> INFORMATION SHOWN

-- ==== Sys2Proof/Safety.lean ====
section
/-!
DEFINITION. The terms that statements use: how an instruction of the running hart ends, what stays as it was, and what counts
as a safe run.
-/

namespace Sys2Proof.Machine

/-! ## How an instruction ends -/

/-- The running hart goes on with the next word (04 R86). -/
def State.proceed (s : State) : State := s.modMe fun h => { h with pc := h.pc + 16, inWait := false }

/-- The running hart goes on at `t` (04 R86). -/
def State.goTo (s : State) (t : Word) : State := s.modMe fun h => { h with pc := t, inWait := false }

/-- The running hart takes a synchronous cause with EPC at its instruction (14 R356). -/
def State.trapped (s : State) (cause : Nat) (eaddr eidx : Word) : State :=
  raise s s.cur cause s.me.pc eidx eaddr (suspends cause)

/-- The running hart waits, and its instruction is performed again (14 R361). -/
def State.waiting (s : State) (w : WaitFor) : State := s.modMe fun h => { h with run := .waiting w, inWait := true }

/-- The instruction `i` ends at once in the state `t`. -/
def Runs (i : Instr) (s t : State) : Prop := exec i s = .next t

/-! ## Frames -/

/-- Memory is in its canonical form. -/
def State.memOk (s : State) : Prop := Memory.wf s.mem = true

/-- Nothing of the device has changed but the running hart. -/
def OnlyMe (s t : State) : Prop := t = { s with harts := t.harts } ∧ ∀ k, k ≠ s.cur → t.hart k = s.hart k

/-- Every byte of memory reads as before. -/
def SameBytes (s t : State) : Prop := ∀ a, t.byte a = s.byte a

/-- Every byte of memory outside the `n` bytes at `pa` reads as before. -/
def SameBytesBut (pa n : Nat) (s t : State) : Prop := ∀ a, ¬ (pa ≤ a ∧ a < pa + n) → t.byte a = s.byte a

/-- A hart after an instruction that writes at most the scalar registers in `l`: everything else but the program counter is
as before. -/
def Hart.SameBut (l : List (BitVec 5)) (h x : Hart) : Prop :=
  (∀ n, n ∉ l → x.rs n = h.rs n) ∧
    x = { h with pc := x.pc, s := x.s, latch := x.latch, inWait := x.inWait }

/-- The frame of an instruction that writes at most the scalar registers in `l`. -/
def ScalarFrame (l : List (BitVec 5)) (s t : State) : Prop := OnlyMe s t ∧ SameBytes s t ∧ Hart.SameBut l s.me t.me

/-! ## Vector instructions -/

/-- Nothing outside the operands keeps a vector instruction from running through: every register's value is in the hart, no
stream is bound, no floating-point trap is enabled, no request stops the hart between element groups, and a row of the body
fits the storage (05 R93, R96, 06 R165, 14 R361, R363). -/
structure VecReady (s : State) : Prop where
  valid : s.me.vc.vvalid = BitVec.allOnes 41
  streams : ∀ i : Fin 4, (s.me.vbind[i]).v = false
  traps : s.me.fp.ctl.enables = 0
  stop : s.stopAfter = none
  cols : s.me.cols ≤ s.me.colcap

/-- The element that ordinal `k` leaves: `val` where the predicate enables it, 0 under MP, else the old one (05 R103). -/
def Hart.elemOut (h : Hart) (f : Fields) (w k val old : Nat) : Nat :=
  if h.enabled f k then val % 2 ^ w else if h.mp then 0 else old

/-- The flags of the active ordinals of a run, ORed (03 R59). -/
def orFlags (h : Hart) (f : Fields) (fl : Nat → FFlags) (a n : Nat) : FFlags :=
  (List.range n).foldl (fun acc i => acc ||| if h.enabled f (a + i) then fl (a + i) else 0) 0

/-- A storage position of the group `o` outside the body (05 R103). -/
def Hart.OutsideBody (h : Hart) (o : Opnd) (p : Nat) : Prop :=
  p < o.size h * 16384 / o.w ∧ ∀ k, k < h.vl → p ≠ h.pos k

/-- The tail of the group `o`: every storage position outside the body of `h` holds zero in `x` when `zero`, and is as before
otherwise (05 R103). -/
def TailLeft (h x : Hart) (o : Opnd) (zero : Bool) : Prop :=
  ∀ p, h.OutsideBody o p → x.getE o.reg o.w p = if zero then 0 else h.getE o.reg o.w p

/-- Whether an instruction that completes zeroes the tail of its destination: under TP, once it has a body left to perform
(05 R103, R106). -/
def Hart.zeroesTail (h : Hart) : Bool := h.tp && h.vstart < h.vl

/-- What an element-wise instruction with the vector destination `o` leaves: body elements from VSTART up at the value `g`
gives or their policy, the tail by TP, FPFLAGS with the flags of the active ones, SRSEED stepped when `rm` is SR, VSTART zero,
the next word; every other element of the body, register, hart and byte of memory as before. -/
structure VecResult (s t : State) (f : Fields) (o : Opnd) (rm : Option RMode) (g : Nat → Nat × FFlags) : Prop where
  only : OnlyMe s t
  bytes : SameBytes s t
  elem : ∀ k, k < s.me.vl → t.me.getE o.reg o.w (s.me.pos k) =
    if s.me.vstart ≤ k then s.me.elemOut f o.w k (g k).1 (s.me.getE o.reg o.w (s.me.pos k))
    else s.me.getE o.reg o.w (s.me.pos k)
  tail : TailLeft s.me t.me o s.me.zeroesTail
  other : ∀ r : Fin 32, ¬ (o.reg ≤ r.val ∧ r.val < o.reg + o.size s.me) → t.me.v[r] = s.me.v[r]
  rest : t.me = { s.me with
    pc := s.me.pc + 16, v := t.me.v, latch := t.me.latch, inWait := false
    vc := { s.me.vc with vstart := 0, vdirty := t.me.vc.vdirty, vhigh := t.me.vc.vhigh }
    fp := { s.me.fp with
      flags := s.me.fp.flags ||| orFlags s.me f (fun k => (g k).2) s.me.vstart (s.me.vl - s.me.vstart)
      seed := if rm = some .sr then srStep s.me.fp.seed else s.me.fp.seed } }

/-- What an element-wise instruction with the mask destination `n` leaves: the bits of the body from VSTART up at the value
`g` gives or their policy, the bits at and above VL zero under TP, FPFLAGS with the flags of the active ordinals, VSTART
zero, the next word; every other mask, register, hart and byte of memory as before (05 R102, R103). -/
structure MaskResult (s t : State) (f : Fields) (n : Fin 8) (g : Nat → Bool × FFlags) : Prop where
  only : OnlyMe s t
  bytes : SameBytes s t
  bits : ∀ k, k < 8192 → (t.me.m[n]).bit k =
    if s.me.vstart ≤ k ∧ k < s.me.vl then
      if s.me.enabled f k then (g k).1 else if s.me.mp then false else (s.me.m[n]).bit k
    else if s.me.vl ≤ k ∧ s.me.vstart < s.me.vl ∧ s.me.tp = true then false else (s.me.m[n]).bit k
  bitmap : s.me.vstart < s.me.vl → ∃ b, t.me.m[n] = .bitmap b
  other : ∀ j : Fin 8, j ≠ n → t.me.m[j] = s.me.m[j]
  rest : t.me = { s.me with
    pc := s.me.pc + 16, m := t.me.m, latch := t.me.latch, inWait := false, vc := { s.me.vc with vstart := 0, vdirty := t.me.vc.vdirty }
    fp := { s.me.fp with
      flags := s.me.fp.flags ||| orFlags s.me f (fun k => (g k).2) s.me.vstart (s.me.vl - s.me.vstart) } }

/-- The checks that come before any effect of a vector instruction: without its conditions `ok` on the groups it takes 0x01,
and with them the cause 0x0A of the lowest of its registers `regs` that is not valid (05 R103, 14 R359, R363). -/
def ChecksFirst (i : Instr) (opc : BitVec 12) (f : Fields) (s : State) (ok : Bool) (regs : List Nat) : Prop :=
  (ok = false → exec i s = .next (s.trapped 0x01 ((packWord opc f).setWidth 64) 0)) ∧
  (ok = true → ∀ r, r < 41 → r ∈ regs → s.me.vc.vvalid.getLsbD r = false →
    (∀ q, q < r → q ∈ regs → s.me.vc.vvalid.getLsbD q = true) →
    exec i s = .next (s.trapped 0x0A 0 (BitVec.ofNat 64 r)))

/-- The registers of a destination, its sources, the masks `masks` and the predicate. -/
def usedRegs (s : State) (f : Fields) (d : Dst) (srcs : List Opnd) (masks : List Nat) : List Nat :=
  d.regs s.me ++ srcs.flatMap (fun x => x.regs s.me) ++ masks ++ predRegs f

/-- `ChecksFirst` for an instruction whose groups need only be aligned and apart or the same. -/
def VecChecks (i : Instr) (opc : BitVec 12) (f : Fields) (s : State) (d : Dst) (srcs : List Opnd) (masks : List Nat) :
    Prop :=
  ChecksFirst i opc f s (groupsOk s.me d.opnds srcs) (usedRegs s f d srcs masks)

/-- `i` is an element-wise integer instruction of class 0x2 whose element is `g` of the width and the elements of A and B
(05 R108, R109): under every type its entry takes, it runs through and leaves those elements. -/
def IntElementWise (i : Fields → Instr) (g : Fields → Nat → Nat → Nat → Nat) : Prop :=
  ∀ (f : Fields) (s : State) (w : Nat), VecReady s → s.me.intW f.w.toNat = some w →
    groupsOk s.me [⟨f.d.toNat, w, false⟩] (srcAB f w w) = true →
    ∃ t, exec (i f) s = .next t ∧
      VecResult s t f ⟨f.d.toNat, w, false⟩ none fun k =>
        (g f w (s.me.getE f.a.toNat w (s.me.pos k)) (s.me.elemB f w k), 0)

/-- The same with the destination at twice the width (05 R110). -/
def IntWidening (i : Fields → Instr) (g : Fields → Nat → Nat → Nat → Int) : Prop :=
  ∀ (f : Fields) (s : State) (w : Nat), VecReady s → s.me.intW f.w.toNat = some w → w ≠ 64 →
    groupsOk s.me [⟨f.d.toNat, 2 * w, true⟩] (srcAB f w w) = true →
    ∃ t, exec (i f) s = .next t ∧
      VecResult s t f ⟨f.d.toNat, 2 * w, true⟩ none fun k =>
        (wrap (2 * w) (g f w (s.me.getE f.a.toNat w (s.me.pos k)) (s.me.elemB f w k)), 0)

/-- `i` is an element-wise floating instruction of class 0x3 with two sources: its element and flags are `g` of the format,
the rounding environment, the element index and the elements of A and B (05 R112 to R114). -/
def FltElementWise (i : Fields → Instr) (rounds : Bool) (g : Fields → Fmt → FEnv → Nat → Nat → Nat → Nat × FFlags) : Prop :=
  ∀ (f : Fields) (s : State) (t : Fmt), VecReady s → s.me.fmtOf f.w.toNat = some t → (f.immB = true → immFits t f = true) →
    groupsOk s.me [⟨f.d.toNat, t.width, false⟩] (srcAB f t.width t.width) = true →
    ∃ u, exec (i f) s = .next u ∧
      VecResult s u f ⟨f.d.toNat, t.width, false⟩ (if rounds then some (s.me.rmode (f.modField 44 42)) else none) fun k =>
        g f t (s.me.fenv (f.modField 44 42)) (s.me.pos k) (s.me.getE f.a.toNat t.width (s.me.pos k)) (s.me.fltB f t k)

/-- The same with one source. -/
def FltUnary (i : Fields → Instr) (g : Fields → Fmt → FEnv → Nat → Nat → Nat × FFlags) : Prop :=
  ∀ (f : Fields) (s : State) (t : Fmt), VecReady s → s.me.fmtOf f.w.toNat = some t →
    groupsOk s.me [⟨f.d.toNat, t.width, false⟩] [⟨f.a.toNat, t.width, false⟩] = true →
    ∃ u, exec (i f) s = .next u ∧
      VecResult s u f ⟨f.d.toNat, t.width, false⟩ (some (s.me.rmode (f.modField 44 42))) fun k =>
        g f t (s.me.fenv (f.modField 44 42)) (s.me.pos k) (s.me.getE f.a.toNat t.width (s.me.pos k))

> TASK BRIEF
If a line in the records above has the word "OutsideBody", copy it.

> EXERCISE OUTPUT
def Hart.OutsideBody (h : Hart) (o : Opnd) (p : Nat) : Prop :=
  ∀ p, h.OutsideBody o p → x.getE o.reg o.w p = if zero then 0 else h.getE o.reg o.w p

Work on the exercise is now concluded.